Es gibt Filme, die sollte man nur im Kino sehen. Einfach, weil es diesen dunklen, konzentrierten Raum braucht, um sich auf sie einzulassen. „Nuestro tiempo“ ist so ein Fall. Die epischen Bilder zelebrieren in langen Einstellungen die Schönheit und Abgründigkeit des Lebens.
Info
Nuestro Tiempo
Regie: Carlos Reygadas,
175 Min., Mexiko/ Frankreich/ Deutschland 2018;
mit: Carlos Reygadas, Natalia López, Phil Burgers
Kontrolle vs. Freiheit
Eine offene Beziehung scheint Juan und Ester der Garant dafür, dass ihre Liebe und tiefe Verbundenheit hält. Dieses Arrangement gerät ins Wanken, als Ester sich ernsthaft in den Pferdezureiter Phil (Phil Burgers) verliebt. Auch wenn das seinen Vorsätzen zuwider läuft: Juan erliegt seiner Eifersucht und will Esters Gefühlsleben kontrollieren. Der ewige Zwiespalt zwischen Liebe und Sex, zwischen Kontrolle und Freiheit tut sich auf.
Offizieller Filmtrailer OmU
Gefühle aus dem Off
In schonungslos offenen Monologen und Gesprächen werden die feinsten Verästelungen des Seelenlebens der Figuren erkundet. So tauschen sich Phil und Juan in langen Mails über ihre Gefühle für Ester aus. An einer anderen Stelle gewährt ein von einem Kind vorgelesener Text tiefe Einblicke in Juans Innerstes. Und während die Kamera einen Landeanflug auf die nächtliche Stadt zeigt, offenbart Ester aus dem Off ihre widerstreitenden Gefühle.
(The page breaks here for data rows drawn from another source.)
-- ==== Sys2Proof/Machine/State.lean ====
section
/-! DEFINITION. The machine's state, the reasons it can stop for, and the machine right after reset. -/

namespace Sys2Proof.Machine

/-- Why a command stops with a fault: there is no such reason. The manual gives every command an effect, or none at all, and
the block has no access that ends it; what it calls a fault is a source that raises (R405), which is an effect on the
state. Safe: nothing is left out by it. -/
inductive Fault
  deriving DecidableEq, Repr

/-- Why a command has no meaning. -/
inductive Refusal
  /-- The model gives the command no meaning yet; raised by the dispatch alone. Safe. -/
  | notModelled (mnemonic : String)
  /-- An access in FACTORY to a test object F000–FFFF that the manual names as a range and does not describe
  (Table 15-14); raised by the writes and reads of objects. Safe. -/
  | undescribedTestObject
  deriving DecidableEq, Repr

/-- Everything the manual gives the machine, and the queue of commands that wait. -/
structure State where
  /-- the commands that wait, first in, first out -/
  pending : List Instr
  /-- what bookkeeping writes: objects, fault log, subscriptions, rings, outputs -/
  book : Book
  /-- mode control: start-up, supplies, evaluation, slew, lease, FAULTSAFE -/
  ctl : Ctl
  /-- the timescale counter (R132) -/
  clk : Clock
  /-- the snapshot copy (R151, R152) -/
  snap : Snapshot
  /-- the always-on domain (R53, R323) -/
  aon : AlwaysOn
  /-- the test access port (R440) -/
  jtag : TestPort
  /-- block 3 -/
  tr : Trestle
  /-- block 14 -/
  ks : Keystone
  /-- block 4: filters, sets and the servo -/
  hd : Herd
  /-- the UTC bookkeeping of block 10 (R144 to R146) -/
  utc : Utc
  /-- block 2: what each reference slot holds beyond its objects -/
  sl : List (Nat × Slot)
  /-- block 5: synthesisers and clock outputs -/
  syn : Synth
  /-- block 6: event generators and groups -/
  ev : Events
  /-- block 11: the model that governs the bound, and what is in force -/
  teb : Teb
  /-- block 7: tracking channels, receivers and the epoch -/
  gn : Gnss
  /-- blocks 8, 9 and 13: ports, field ports, egress queues, gates and policers -/
  net : Net
  /-- block 12: the Fold, passages, frames, the calendar and the sessions -/
  tpe : Tpe
  /-- block 15: what the standby and the holder keep of each other -/
  bw : Bellwether
  deriving DecidableEq, Repr

/-- Bookkeeping after power-on: every object at its reset value (log entry 4), nothing logged, no subscription. -/
def Book.reset : Book :=
  { objs := [], blobs := [], flog := [], logLostBefore := false, subs := [], seqs := [], rings := [], msix := [],
    msixPending := 0, pci := PciConfig.reset, guard := { restoring := 0, safe := 0, failed := 0, elements := [], words := [] }, held := [], due := [],
    raisedIn := none, raisedAs := [], written := [], out := [] }

/-- Mode control right after transition 1: BOOT step 3 (Table 2-4), no lease, nothing counted. -/
def Ctl.reset : Ctl :=
  { outHeld := false,
    boot := { step := 3, firstStart := true, factoryEn := false, cwrole := 0, fault := false, zeroised := false,
              noImage := false, config := none },
    supply := { hrstLow := false, released48 := 0, vddauxLow := false, vbatLow := false, vbatAbsent := false },
    eval := { withinRun := none, overCount := 0, holdoverReady := false, autoStepped := false },
    slew := { rateWord := 0, term := 0, pend48 := 0, lastInterval := false, sinceCycle := 0, request := none },
    lease := { current := true, epoch := 0, acquired48 := 0, end48 := 0, renewals := 0 },
    fs := { entered48 := 0, disturbed48 := 0, exits48 := [] } }

/-- The counter before BOOT step 7: not running (R408). -/
def Clock.reset : Clock :=
  { ts := { sec := 0, ns := 0, frac := 0 }, running := false, frozen := false, cycles := 0, up48 := 0,
    frozenCycles := 0, before48 := 0, second80 := none, update80 := none, epoch80 := none, stepCycle := none }

/-- No snapshot taken, none pending. -/
def Snapshot.reset : Snapshot :=
  { base := [], heldDrop := [], heldLost := 0, lastAt48 := none, tried48 := none, copying := false, nowPending := false,
    atPending := none }

/-- An always-on log with nothing in it. -/
def AlwaysOn.reset : AlwaysOn := { log := [], reported := 0, reads := 0 }

/-- The test access port after power-on: IDCODE is not presumed, BYPASS is (log entry 4). -/
def TestPort.reset : TestPort := { instruction := .bypass, extest := false }

/-- Herd after reset: nothing measured. -/
def Herd.reset : Herd :=
  { filters := [], timeSet := [], freqSet := [], dominant := none, ensemble := none, model := none, heldModel := none, varY := 0, varD := 0,
    history := [], effect := none, acc := 0,
    limited := false, path := { phi := 0, at48 := 0, buildout := 0, since48 := [], hasPhase := false }, assist := none,
    swl := { rate := none, at48 := 0, fresh := false, tag := 0, closing := false },
    tune := { driven := false, since48 := 0, rateSum := 0, rateCount := 0, toSend := none, ramps := [], sending := false,
              queued := none },
    loA := { warm := false, measured := false, seen := false, ready48 := 0, serving := false, since48 := 0 },
    loB := { warm := false, measured := false, seen := false, ready48 := 0, serving := false, since48 := 0 }, switchTerm := none,
    lastTune := none, ambiguity := none,
    everTimed := false, timed80 := none, lost21 := false, stepped := false, switched := false, tuned := false, pathSwitched := false,
    setChange := false }

/-- Trestle after reset: every channel OFF, every pair disarmed, no record held. -/
def Trestle.reset : Trestle := { channels := [], pairs := [], buffer := [], bufferSince48 := 0, store := [], steps := 0 }

/-- Keystone at a first start: no root, every slot EMPTY; the first BOOT counted, the voltage source armed (R323). -/
def Keystone.reset : Keystone :=
  { slots := [], older := [], genHigh := 0, root := none, rootOlder := none, puf := none, rootKey := none, enrolStatus := none, enrolments := 0,
    cells := [], jobs := [], nextJob := 0, waits := [], pku := [],
    installs := [], fwUpdate := { active := false, image := [] }, requests := 0, draws := 0, seeds := 0, trngFailed := false, passes := 0,
    zeroising := false, cause := 0, causeMode := 0, zeroised := false, bootCount := 1, voltageArmed := true }

/-- Synthesis after reset. -/
def Synth.reset : Synth := { fos := [], outs := [], suspended48 := none, stale := false, gate := 31, gate80 := none }

/-- The event block after reset. -/
def Events.reset : Events := { gens := [], groups := [] }

/-- Time-error bound after reset: nothing bounds the timescale (R166). -/
def Teb.reset : Teb :=
  { exact := none, last := none, twinBound := none, model := none, terms := [], twinSeen := false, e := none, eHeld := none, timed := false, blocked := false,
    afterFreeze := false, k := 3,
    coefA := [10000000, 1000000, 1000, 3000, 1000], coefB := [10000000, 1000000, 1000, 3000, 1000], held := false,
    fa := 10000, cals := TebIn.reset.cals, end48 := 0, worst := 0xFFFFFFFF, source := 0xFFFFFFFF, pin := false, within48 := none, events := 0,
    lostBefore := false, finite := none }

/-- The GNSS baseband after reset. -/
def Gnss.reset : Gnss :=
  { fe := none, trackers := [], engines := List.replicate 8 0, streams := [], waiting := [], rxA := Receiver.reset, rxB := Receiver.reset, epochSeq := 0, lastGen := 0,
    lostBefore := false, propagated := 0 }

/-- Ports and field ports after reset. -/
def Net.reset : Net := { ports := [], fps := [], buckets := [], phases := 0 }

/-- The timing protocol engine after reset: no record, nothing in flight. -/
def Tpe.reset : Tpe :=
  { hashDraw := 0, fold := [], waiting := [], replies := [], frames := [], nextId := 1, calendar := [], pacers := [],
    handed := [], multicast := [], fences := [], sessions := [], peers := [], cache := [], dramLost := false }

/-- Bellwether after reset: the twin has not been heard. -/
def Bellwether.reset : Bellwether :=
  { heldUntil48 := none, readyAtRenew := false, quiet48 := none, high48 := none, contending48 := 0, holderSeen := false,
    twin := none, twinState := none, ready := false, releasing := false, journal := [], ackSince48 := none, effected := 0, nextJseq := 1, gap := false,
    synced := false, keygens := [], pairRecord := none, persistDue := false, persist48 := 0, hello48 := 0 }

/-- The machine right after transition 1 from COLD to BOOT (Table 2-6, power-on): an unpaired unit at its first
start, every object at its reset value. -/
def State.reset : State :=
  { pending := [],
    book := Book.reset,
    ctl := Ctl.reset,
    clk := Clock.reset,
    snap := Snapshot.reset,
    aon := AlwaysOn.reset,
    jtag := TestPort.reset,
    tr := Trestle.reset,
    ks := Keystone.reset,
    hd := Herd.reset,
    utc := { first := none, held := none, applied := none },
    sl := [],
    syn := Synth.reset,
    ev := Events.reset,
    teb := Teb.reset,
    gn := Gnss.reset,
    net := Net.reset,
    tpe := Tpe.reset,
    bw := Bellwether.reset }

end Sys2Proof.Machine
end

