/-- A write that is a row of its own, with the value's octets, to an object of block `b`: as any other it waits while the block's
configuration is being restored, and executes after it (R368). -/
def State.orHeld (s : State) (b : Nat) (role : Role) (l : Link) (r : Reg) (octets : List Octet) (descs : List Posted)
    (go : Host.Outcome State Fault Refusal) : Host.Outcome State Fault Refusal :=
  if s.restoring b then
    let q := { registerRequest role (BitVec.ofNat 16 (r.key / 256)) (BitVec.ofNat 8 r.key) octets descs with link := l }
    .next { s with book := { s.book with held := s.book.held ++ [{ wait := .restoring b, op := 0, req := q, desc := 0 }] } }
  else go

/-- Slot `k` as a role key: over an ACTIVE one, an IMPORT whose record is in writing counts already (R365). -/
def State.roleSlot (s : State) (k : Nat) : KeySlot :=
  s.ks.cells.foldl (fun x op => match op.commit with
    | .slot _ j cmd y => if j = k ∧ cmd = 1 ∧ x.state = .active then y else x
    | _ => x) (s.slotOf k)

/-- The key of a role, while its slot 3 + ROLE is ACTIVE and permits ROLE, and a lane of HMAC is in service (R307, R317, R363). -/
def State.roleKey (s : State) (role : Role) : Option (BitVec 256) :=
  let k := s.roleSlot (3 + roleCode role)
  if role ≠ .anonymous ∧ (s.slotOf (3 + roleCode role)).state = .active ∧ bitOn k.usage 2 = true ∧ s.ksClosed = false ∧
    s.rdN Obj.KS_LANES % 16 ≠ 0 then some k.value else none

/-- The tag of octets under a role's key; zeros for anonymous (R363). -/
def State.tagOf (s : State) (role : Role) (octets : List Octet) : List Octet :=
  if role = .anonymous then List.replicate 16 0
  else beBytes 16 (Config.hmac16 ((s.roleKey role).getD 0) (s.blob (List.replicate 16 0) Obj.KS_BOOT_NONCE ++ octets)).toNat

/-- The link carries notices: the field port's PHY link (R246), or the PCIe link. -/
def State.linkUp (s : State) (l : Link) : Bool :=
  match l with
  | .pcie => bitOn (s.rdN Obj.HL_LINK) 8
  | .fp0 => s.rdN (Obj.FP_STATE 0) == 2
  | .fp1 => s.rdN (Obj.FP_STATE 1) == 2

/-- What a bucket holds now: it gains tokens at its rate up to its burst (R372). -/
def Bucket.level' (b : Bucket) (rate burst now : Nat) : Nat := min (burst * sec48) (b.level + (now - b.at48) * rate)

/-- A GOP message of the engine: header, payload, and the tag under a role's key; zeros for anonymous (Table 15-4,
R363). STAMP is the reading of the timescale, marked firmware-stamped by its place (R8). -/
def State.gopMessage (s : State) (op : Nat) (role : Role) (status seq index sub aux : Nat) (payload : List Octet) :
    List Octet :=
  let head := [1, BitVec.ofNat 8 op, BitVec.ofNat 8 (roleCode role), BitVec.ofNat 8 status] ++ beBytes 4 seq ++
    beBytes 2 index ++ [BitVec.ofNat 8 sub, BitVec.ofNat 8 aux] ++ beBytes 2 payload.length ++ beBytes 4 0 ++
    time80Net s.now80
  head ++ payload ++ s.tagOf role (head ++ payload)

/-- Field port `f`. -/
def State.fp (s : State) (f : Nat) : FieldPort := SMap.get FieldPort.reset s.net.fps f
Die Grundkonstellation hat bei aller ausgestellten Modernität etwas Altmodisches: Eine attraktive Frau steht zwischen zwei äußerlich unscheinbaren Männern. Er ist der Kreative mit Machoattitüden, sie die zur Überspanntheit neigende Familienmanagerin. Ihre Libido lässt sie offenbar schnell in fremde Betten hüpfen. In der Figur des Juan kondensieren männliche Projektionen, aber auch Ängste: Er ist ein bewunderter Intellektueller, der durchaus auch zupacken kann. Und zudem eine tolle Frau und ein erfülltes Liebesleben hat. Das alles hilft ihm am Ende jedoch wenig.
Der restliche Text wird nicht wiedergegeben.